Its so easy to spend too much money in the supermarket, the odd quick trip in to buy milk and you come out with 4 or 5 things you didnt even know you needed, and there you have it another £10 spent. I love to try new things and keep meals varied which means I get easily distracted when in the supermarket and trying out new recipes sometimes means buying new ingredients. My trips to the supermarket always end up with me buying things that are not on my list!
So as a challenge to myself I am going to stick to a budget and plan my meals and use up all those random things that I have sitting in my cupboard and freezer. Starting on the first of February, conveniently a saturday I will become queen of the budget and with the money I save I will have spending money for my upcoming trips to Berlin and South Africa – hurrah! Ok something tells me I wont be saving that much money but its certainly a start and a start to me being a better shopper! 🙂
With the grand plan in mind I need to forward plan cheap meals that are flavoursome and freezewell. I am going to plan my weekly meals and stick to it, so no buying of random food half way through the week or going off piste. But it does mean I get to try out some new recipes, one pot wonders and lots of home baking!
So what is in the shopping basket this week – Gyoza dumplings, Chicken Soup and Wild Rabbit Ragu…. oh and some baked goods I am sure!
So to start my frugal month I am starting with a soup.
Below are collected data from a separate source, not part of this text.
-- ==== Sys2Proof/Tests/Slice0.lean ====
section
/-! SUPPORT. The model's own tests. Expected values come from the worked examples and tables of spec/95_test_vectors.md
and of the rules, named at each test. The last part shows, for each statement of
Certificates/Slice0/Obligations.lean with hypotheses, a state and operands that meet them. -/

namespace Sys2Proof.Tests

open Sys2Proof Sys2Proof.Machine

/-! ### Helpers -/

/-- Does the outcome give a next state that passes `p`? -/
def nextIs (o : Host.Outcome State Fault Refusal) (p : State → Bool) : Bool :=
  match o with
  | .next t    => p t
  | .fault _   => false
  | .refused _ => false

/-- A command record. -/
def record (cw : BitVec 8) (n : Int) (seed : Word64) : CmdRecord :=
  { cw := cw, nIn := BitVec.ofInt 64 n, seedIn := seed }

/-- The reset state with a record on the command port and the constant word 5 as SRC32. -/
def presented (r : CmdRecord) : State := { State.reset with cmdPort := [r], src32 := .const 5 }

/-- A command of count n that has been accepted, in the given phase. -/
def midRun (p : Phase) (cw : BitVec 8) (n words : Word32) : State :=
  { State.reset with phase := p, cfg := cw, n := n, numWords := words, src32 := .const 5 }

/-- The same, in EMIT, with a word held. -/
def holding (cw : BitVec 8) (n words drawn filled : Word32) (j : BitVec 6) (w : Word64) : State :=
  { midRun .emit cw n words with wordsDrawn := drawn, filled := filled, j := j, word := w }

/-- UNIF with its next draws fixed. -/
def halves (hs : List (BitVec 16)) (s : State) : State := { s with src32 := .unif, hg := { drawn := 0, script := hs } }

/-! ### Well-formedness: each check refuses an ill-formed term -/

theorem test_wf_refuses_wide_counts :
    (Instr.rbits (2 ^ 63)).wf = false ∧ (Instr.bern (2 ^ 63)).wf = false ∧ (Instr.logi (2 ^ 63)).wf = false ∧
    (Instr.rade (2 ^ 63)).wf = false ∧ (Instr.bern64 (2 ^ 63) none).wf = false ∧
    (Instr.rade64 (2 ^ 63) (some 1)).wf = false := by decide

theorem test_wf_refuses_low_counts :
    (Instr.rbits (-(2 ^ 63) - 1)).wf = false ∧ (Instr.bern (-(2 ^ 63) - 1)).wf = false ∧
    (Instr.logi (-(2 ^ 63) - 1)).wf = false ∧ (Instr.rade (-(2 ^ 63) - 1)).wf = false ∧
    (Instr.bern64 (-(2 ^ 63) - 1) (some 0)).wf = false ∧ (Instr.rade64 (-(2 ^ 63) - 1) none).wf = false := by decide

theorem test_wf_accepts_edges :
    (Instr.rbits (2 ^ 63 - 1)).wf = true ∧ (Instr.rade64 (-(2 ^ 63)) none).wf = true ∧ Instr.next32.wf = true ∧
    Instr.next64.wf = true ∧ (Instr.seed64 0).wf = true := by decide

/-! ### Decoding of words written out from spec/30_encoding.md: CW = 0000 SEEDV OP (R44, R45), WKIND (R51) -/

theorem test_decode_rbits : decode (.cmd (record 0b0000_0_000#8 2 9)) = .instr (.rbits 2) := by decide
theorem test_decode_bern : decode (.cmd (record 0b0000_0_001#8 2147483647 9)) = .instr (.bern 2147483647) := by decide
theorem test_decode_logi : decode (.cmd (record 0b0000_0_010#8 3 9)) = .instr (.logi 3) := by decide
theorem test_decode_rade : decode (.cmd (record 0b0000_0_011#8 (-1) 9)) = .instr (.rade (-1)) := by decide
theorem test_decode_bern64_unseeded : decode (.cmd (record 0b0000_0_100#8 5 9)) = .instr (.bern64 5 none) := by decide
theorem test_decode_rade64_unseeded : decode (.cmd (record 0b0000_0_101#8 5 9)) = .instr (.rade64 5 none) := by decide
theorem test_decode_bern64_seeded : decode (.cmd (record 0b0000_1_100#8 65 0)) = .instr (.bern64 65 (some 0)) := by decide
theorem test_decode_rade64_seeded : decode (.cmd (record 0b0000_1_101#8 33 1)) = .instr (.rade64 33 (some 1)) := by decide
theorem test_decode_next32 : decode (.port { wkind := 0b00#2, data := 0 }) = .instr .next32 := by decide
theorem test_decode_next64 : decode (.port { wkind := 0b01#2, data := 0 }) = .instr .next64 := by decide
theorem test_decode_seed64 : decode (.port { wkind := 0b10#2, data := 42 }) = .instr (.seed64 42) := by decide

/-- N_IN is 64 bits signed, not 32: 0xFFFFFFFF is 4294967295, and bit 63 is the sign (section 2.5, bounds on N_IN). -/
theorem test_decode_count_is_signed_64 :
    decode (.cmd { cw := 0x01, nIn := 0x00000000FFFFFFFF, seedIn := 0 }) = .instr (.bern 4294967295) ∧
    decode (.cmd { cw := 0x01, nIn := 0x8000000000000000, seedIn := 0 }) = .instr (.bern (-9223372036854775808)) := by
  decide

/-- The illegal words of section 2.5, each rejected by its cause; WKIND 3 is reserved (R51). -/
theorem test_decode_rejects :
    (∀ cw ∈ [0x06#8, 0x07#8, 0x0E#8, 0x0F#8], decode (.cmd (record cw 5 9)) = .illegal .reservedOp) ∧
    (∀ cw ∈ [0x08#8, 0x09#8, 0x0A#8, 0x0B#8], decode (.cmd (record cw 5 9)) = .illegal .seedNotTaken) ∧
    (∀ cw ∈ [0x11#8, 0x21#8, 0x41#8, 0x81#8], decode (.cmd (record cw 5 9)) = .illegal .reservedBits) ∧
    decode (.port { wkind := 0b11#2, data := 0 }) = .illegal .reservedKind := by decide

/-- The words of the program records P1, P3, P4 (spec/95_test_vectors.md section 3). -/
theorem test_encode_programs :
    encode (.bern 3) = .cmd { cw := 0x01, nIn := 3, seedIn := 0 } ∧
    encode (.bern64 65 (some 0)) = .cmd { cw := 0x0C, nIn := 65, seedIn := 0 } ∧
    encode (.rade64 33 (some 1)) = .cmd { cw := 0x0D, nIn := 33, seedIn := 1 } := by decide

/-- The opcode table's numbering (log 14): CW in bits 7:0, zeros above; a width below one byte is the word port's. -/
theorem test_decode_table_words :
    decodeTableWord 8 0x02 = some (.logi 0) ∧ decodeTableWord 8 0x0D = some (.rade64 0 (some 0)) ∧
    decodeTableWord 8 0x06 = none ∧ decodeTableWord 136 (0x0C + 65 * 2 ^ 8 + 7 * 2 ^ 72) = some (.bern64 65 (some 7)) ∧
    decodeTableWord 2 0 = some .next32 ∧ decodeTableWord 2 1 = some .next64 ∧ decodeTableWord 2 2 = some (.seed64 0) := by
  decide

/-- The host's placement runs the placed row as the first instruction after reset (log 15): one word-port row and one
command row, whose count is 0 (so ACCEPT ends in DONE, section 2.5). -/
theorem test_placed_words_run :
    nextIs (step (State.reset.withFetchWord 2 2)) (fun t => decide (t.lastEvent = some (.seed64 0))) = true ∧
    nextIs (step (State.reset.withFetchWord 8 0x0D)) (fun t => decide (t.status = 0x0015 ∧ t.cfg = 0x0D)) = true := by
  decide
Its a quick and easy chicken and vegetable soup, that is full of vegetables and flavour and will make 5-6 portions, so some for the fridge and some for the freezer!
2 chicken breasts
1 white onion, chopped into small pieces
3 carrots, chopped into small pieces
2 stalks of celery, chopped into small pieces
2 garlic cloves
1 courgette, chopped into small pieces
100g button mushrooms, sliced
1.5l chicken stock
2 tsp of mixed herbs ( or basil, thyme, and a bit of rosemary)
2 bay leaves
half a savoy cabbage, finely sliced.
1. Poach two chicken breasts in some stock. (To poach, place the chicken in a heavy bottom pan and pour in enough stock just to cover the chickn, add a couple of bay leaves and a couple of teaspoons of mixed herbs. Bring the stock to the boil and then reduce to a simmer for 10mins, turn off the heat and leave in the stock for a further 15mins. Once cooked, pour some of the cooking stock into a jug and save for later. Take the chicken out and shred. Put the chicken aside for later.
2. Sweat the onions down in the heavy bottom pan for 4-5mins until they go clear, then add the carrots, celery and garlic.
Continue to sweat for a further 4-5mins. Add the courgette and mushrooms, along with the rice and chicken.
Stir, so the rice covers the vegetables. Pour in the stock (use some of the left over poaching water) and season with the herbs, salt and pepper. Bring to the boil, and then turn down to simmer and cover. After 5minutes of cooking, give it a good stir and then stir in the cabbage. Cook for a further 10-15mins until all the vegetables are cooked through. Check for seasoning and then serve!
Wish me luck on my frugal planning and Enjoy!!